Para diagnosticar o complexo primário de tuberculose, os seguintes critérios básicos devem ser seguidos.

  • A análise da sensibilidade à tuberculina na dinâmica em pacientes com tuberculose permite que você estabeleça infecção, enquanto na maioria dos casos diagnosticar um período precoce de infecção - um turno. Na maioria dos pacientes com pneumonia, a susceptibilidade à tuberculose indica uma alergia pós-vacinal e algumas crianças reagem negativamente à tuberculina. No entanto, deve-se ter em mente que, em alguns casos, uma criança infectada com tuberculose pode tolerar um processo broncopulmonar prolongado inespecífico. É em crianças infectadas com tuberculose que o diagnóstico diferencial deve ser conduzido para excluir o possível desenvolvimento da tuberculose. O surgimento de lesões segmentares e lobar em uma criança durante o período de flexão das reações de tuberculina na ausência de uma IRA anterior indica uma infecção específica.
  • O complexo primário de tuberculose é caracterizado por um início gradual da doença, os sintomas de intoxicação e insuficiência respiratória são menos pronunciados. Com a participação radiológica determinada, o processo segmentar de etiologia da tuberculose, mesmo com um aumento significativo da temperatura corporal, a saúde relativamente boa da criança é notada, permanece ativa, os distúrbios respiratórios não são muito pronunciados. A comparação das manifestações clínicas do complexo primário de tuberculose e a pneumonia revela a predominância de sintomas gerais na tuberculose, enquanto a pneumonia é uma tosse mais pronunciada, a dor no tórax, uma pequena quantidade de escarro pode ser separada. No exame físico de uma criança com um complexo primário, as mudanças de percussão são expressas, elas predominam sobre os dados auscultivos. Uma criança com pneumonia segmentada prolongada é caracterizada por um início agudo. No quadro clínico do período agudo de pneumonia segmentar, observa-se correspondência entre a gravidade da condição, a prevalência do processo e a idade da criança. Em processos poliessociais compartilhados em lactentes, a gravidade da síndrome de intoxicação, sintomas respiratórios e condição severa são revelados. Com a pneumonia, as alterações auscultativas predominam, de forma diferente, variações húmidas úmidas no fundo da respiração enfraquecida, às vezes brônquica.

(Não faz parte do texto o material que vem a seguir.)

/-- A saved context stands for its gang when it is the first of it and the whole gang has been saved. -/
def State.leads (s : State) (x : Context) : Bool :=
  let l := s.gangContexts x
  decide (l.length = x.crew.gangW * x.crew.gangH) && (l.map (·.id)).head? == some x.id

/-- Insert by descending priority, behind its equals. -/
def byPriority (l : List (Nat × CandKind)) : List (Nat × CandKind) := sortBy (fun a b => decide (b.1 ≤ a.1)) l

/-- The qualified bins of the Riddle, as (place in the order of qualifying, unit, bin). -/
def State.qualified (s : State) : List (Nat × Nat × RBin) :=
  let l := ((List.range s.vis.riddle.length).map fun u =>
    (s.vis.riddle.getD u []).filterMap fun b => b.qual.map fun q => (q, u, b)).flatten
  sortBy (fun a b => decide (a.1 ≤ b.1)) l

/-- The region of a bin's next launch: its material cast's. -/
def State.binRegion (s : State) (b : RBin) : Nat :=
  match b.records with
  | [] => 0
  | r :: _ => match s.cast? r.matCast with
    | some a => a.region
    | none => 0

/-- The launch candidates in order, each with its priority. -/
def State.candidateList (s : State) : List (Nat × CandKind) :=
  let saved := (sortBy (fun a b => decide (a.order ≤ b.order)) (s.disp.contexts.filter s.leads)).map fun x =>
    (s.priorityOf x.crew.region, CandKind.saved x.id)
  let bins := s.qualified.map fun e => (s.priorityOf (s.binRegion e.2.2), CandKind.riddle e.2.1 e.1)
  let fresh := (s.casts.filter s.launchable).map fun a => (s.priorityOf a.region, CandKind.fresh a.castId)
  byPriority (saved ++ bins ++ fresh)

/-! ## Placement (R313, R351, R352) -/

/-- The origins of a search along one side: from 0 up, or from the far end down. -/
def originsFrom (far : Bool) (n : Nat) : List Nat := if far then (List.range n).reverse else List.range n

/-- The rectangles of w · h cores searched from a corner, each in GANG order. -/
def rectangles (corner w h : Nat) : List (List Nat) :=
  let xs := originsFrom (corner % 16 != 0) (17 - w)
  let ys := originsFrom (corner / 16 != 0) (9 - h)
  (ys.map fun y => xs.map fun x => ((List.range h).map fun j => (List.range w).map fun i => x + i + 16 * (y + j)).flatten).flatten

/-- The fitting core nearest to another, ties to the lower number. -/
def State.nearestFit (s : State) (n : Need) (core : Nat) : Option Nat :=
  ((List.range Config.nCores).filter (s.coreFits n)).foldl (fun best b => match best with
    | none => some b
    | some a => if coreDist core b < coreDist core a then some b else some a) none

/-- The core above the home slice of a tile (R313). -/
def SurfDesc.tileCore (d : SurfDesc) (tile : Nat) : Nat :=
  let h := d.tileSlice tile
  2 * (h % 8) + tile % d.tilesX / 8 % 2 + 16 * (h / 8)

/-! ## Admission -/

/-- Take a crew's spill reserve: its bank and slots (R90). -/
def State.takeReserve (s : State) (core : Nat) (n : Need) : Option (State × Nat × List Nat) :=
  let bank := s.liveBank core
  (s.takeSlots bank n.reserve).map fun e => (e.1, bank, e.2)

/-- Admit one crew of a cast: grid crew i, at a place of a gang. -/
def State.admitCrew (s : State) (a : Cast) (core i gangId gangIdx : Nat) (st : CrewSt) : Option State :=
  match s.takeReserve core (a.need s) with
  | none => none
  | some (s, bank, slots) =>
    let g := a.grid
    let cid := s.disp.nextCrewId
    let c := a.newCrew s cid core (i % g.1) (i / g.1 % g.2.1) (i / (g.1 * g.2.1)) gangId gangIdx
    let c := { c with st := st, spillSlots := slots, spillBank := bank }
    let s := s.seated core c.bundles.length
    some { s with crews := s.crews ++ [c], disp := { s.disp with nextCrewId := cid + 1 } }

/-- Start the crews of an admission: a single crew at once; of a gang the first, the others in the next windows (R354). -/
def State.startAll (s : State) (cids : List Nat) (slots : Nat) : State :=
  let s := s.takeStart slots
  { s with disp := { s.disp with waitStart := s.disp.waitStart ++ cids.tail } }

/-- A cast whose journal entry waited at ACCEPTED starts with its first crew (R315). -/
def State.noteStart (s : State) (a : Cast) : State :=
  if a.admitted = 0 && s.host.journal.any (fun e => e.seq == a.seq && e.st == .accepted) then s.journalTo a.seq .started 0 none else s

/-- The cores from the round-robin pointer (R351). -/
def State.roundRobin (s : State) : List Nat := (List.range Config.nCores).map fun i => (s.disp.rr + i) % Config.nCores

/-- The round-robin pointer moves past a core. -/
def State.pointTo (s : State) (core : Nat) : State := { s with disp := { s.disp with rr := (core + 1) % Config.nCores } }

/-- Admit the next crew or gang of a cast to cores, in GANG order, in one step: every crew on its own core, none in part, the reserves counted
together (R90, R181, R352). -/
def State.admitGang (s : State) (a : Cast) (cores : List Nat) : Option State :=
  if !cores.all (s.coreFits (a.need s)) then none
  else
    let gid := s.disp.nextGangId
    let st := if cores.length = 1 then CrewSt.running else CrewSt.starting
    (List.range cores.length).foldl (fun (acc : Option State) i => match acc with
      | none => none
      | some s => s.admitCrew a (cores.getD i 0) (a.nextCrew + i) gid i st)
      (some { s with disp := { s.disp with nextGangId := gid + 1 } })

/-- Place the next crew or gang of a cast (R351, R352). -/
def State.placeFresh (s : State) (castId : Nat) : Option State :=
  match s.cast? castId with
  | none => none
  | some a =>
    let n := a.need s
    let (w, h) := a.gang
    let gang := w * h
    if !s.rampFits n.slots || !s.budgetFits a.region (List.replicate gang n) then none
    else
      let found : Option State :=
        if a.place = 1 then
          match s.disp.corners with
          | [] => none
          | c :: l => ((rectangles c w h).findSome? (s.admitGang a)).map fun t => { t with disp := { t.disp with corners := l ++ [c] } }
        else
          s.roundRobin.findSome? fun c => (s.admitGang a [c]).map (·.pointTo c)
      found.map fun t => ((t.noteStart a).setCast { a with nextCrew := a.nextCrew + gang, admitted := a.admitted + gang }).startAll
        ((List.range gang).map (s.disp.nextCrewId + ·)) n.slots

/-! ## Material launches (R320, R321) -/

/-- The records a bin launches next: its oldest, up to a full bundle, of one material cast. -/
def RBin.next (b : RBin) : List MatRecord :=
  let m := match b.records with
    | r :: _ => r.matCast
    | [] => 0
  (b.records.takeWhile fun r => r.matCast == m).take b.bundle

/-- The bundle of a material crew seated with records (R321, R322). -/
def Bundle.seatRecords (b : Bundle) (d : SurfDesc) (l : List MatRecord) (pc : DWord) (clock : Nat) : Bundle :=
  let hit := l.any (·.hit)
  let n := if hit then l.length else 4 * l.length
  let mask := maskOf fun L => decide (L < n)
  let rec_ := fun L => if hit then l[L]? else l[L / 4]?
  { b with
    present := mask, strands := List.range W
    helper := if hit then 0 else maskOf fun L => match rec_ L with
      | some r => !r.cover.getLsbD (L % 4)
      | none => false
    material := BitVec.ofNat 32 ((l.map (·.material)).headD 0)
    pixel := lanesOf fun L => match rec_ L with
      | some r => if hit then 0 else let p := r.pixel d (L % 4); BitVec.ofNat 32 (p.1 + 65536 * p.2)
      | none => 0
    hitid := lanesOf fun L => match rec_ L with
      | some r => if hit then r.ray else 0
      | none => 0
    subs := [SubB.start mask pc clock] }

/-- The core a bin's launch goes to, or would be nearest to (R313, R326). -/
def MatRecord.homeCore (r : MatRecord) (d : SurfDesc) : Nat := if r.hit then r.core else d.tileCore r.tile

/-- The bin after its launch; it qualifies anew when it still holds a full bundle. -/
def State.afterLaunch (s : State) (unit i : Nat) (b : RBin) (taken : Nat) : State :=
  let l := s.vis.riddle.getD unit []
  let rest := b.records.drop taken
  if rest.isEmpty then { s with vis := { s.vis with riddle := s.vis.riddle.set unit (l.eraseIdx i) } }
  else
    let b := { b with records := rest, qual := none }
    let s := { s with vis := { s.vis with riddle := s.vis.riddle.set unit (l.set i b) } }
    if b.bundle ≤ rest.length then s.qualify unit i else s

/-- The logical time a launch acquires: of the supplying cast's crews for pixels, of the issuing cores for hits (R317, R327). -/
def State.launchTime (s : State) (l : List MatRecord) : Nat :=
  l.foldl (fun m r => max m (if r.hit then s.ltOf r.core else match s.cast? r.castId with
    | some a => a.trigLT
    | none => 0)) 0

/-- Place the launch of the bin with a place in the order of qualifying: as the material cast's PLACE says, hits by R326 (R351). -/
def State.placeRiddle (s : State) (unit qual : Nat) : Option State :=
  let bins := s.vis.riddle.getD unit []
  match bins.findIdx? fun b => b.qual == some qual with
  | none => none
  | some i =>
    match bins[i]? with
    | none => none
    | some b =>
      match b.next with
      | [] => none
      | r :: l =>
        match s.cast? r.matCast, s.surface? r.surf with
        | some a, some f =>
          let n := a.need s
          if !s.rampFits n.slots || !s.budgetFits a.region [n] then none
          else
            match (if a.place = 2 || r.hit then s.nearestFit n (r.homeCore f.d)
                else if a.place = 1 then (s.disp.corners.head?.bind fun c => (rectangles c 1 1).flatten.find? (s.coreFits n))
                else s.roundRobin.find? (s.coreFits n)) with
            | none => none
            | some core =>
              let s := if a.place = 2 || r.hit then s
                else if a.place = 1 then { s with disp := { s.disp with corners := s.disp.corners.tail ++ s.disp.corners.take 1 } }
                else s.pointTo core
              let gid := s.disp.nextGangId
              let s := { s with disp := { s.disp with nextGangId := gid + 1 } }
              let cid := s.disp.nextCrewId
              match s.admitCrew a core 0 gid 0 .running with
              | none => none
              | some s =>
                match s.crew? cid with
                | none => none
                | some c =>
                  let c := { c with
                    records := r :: l
                    bundles := c.bundles.map fun d => if d.index = 0 then d.seatRecords f.d (r :: l) (a.word 0) s.coreClock else d }
                  some ((((s.setCrew c).takeStart n.slots).afterLaunch unit i b (l.length + 1)).raiseLT core (s.launchTime (r :: l)))
        | _, _ => none

/-! ## Resuming saved contexts (R361) -/

/-- A saved bundle seated anew, every G name resident (R99). -/
def Bundle.reseated (b : Bundle) (slot clock : Nat) : Bundle :=
  { b with slot := slot, v := b.v.map (fun r => { r with fmt := 0 }), subs := b.subs.map fun x => { x with ready := clock } }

  • Nas lesões tuberculosas, as partes superiores do tecido pulmonar sofrem mais freqüentemente, o foco é subpleural (segmentos I-III), caracterizado por lesões unilaterais, mais frequentemente o pulmão direito. Em processos não específicos, as lesões polisegmentares são prevalentes com localização predominante nos lobos inferiores do pulmão, combinação simultânea de lesões de segmentos de dois ou mais lóbulos e alterações bilaterais. A pneumonia estreptocócica e estafilocócica também diferem em multifocus, disseminação bilateral, a variabilidade do padrão radiográfico em pouco tempo. Uma tríade de sintomas característicos é conhecida: focos de infiltração, deterioração da cavidade arredondada, exsudato pleural.
  • Um exame broncoscópico de um paciente com tuberculose é caracterizado por endobronquite catarral não específica localizada ou (mais raramente) bronquite tuberculosa. Em pacientes com pneumonia, observa-se difusão, difusão, geralmente inchaço bilateral e rubor da mucosa, no lúmen dos brônquios - um segredo mucopurulento.
  • Em casos difíceis para fins de diagnóstico diferencial, a terapia antibiótica é realizada com um amplo espectro de ação, levando em consideração a sensibilidade bacteriana.

Dado o patomorfismo da tuberculose primária em crianças em condições modernas e a mudança nas manifestações clínicas, cada caso de lesão pulmonar e doença prolongada requer a vigilância dos pediatras da prática geral e a necessidade de uma consulta prévia de um especialista em fisioterapia.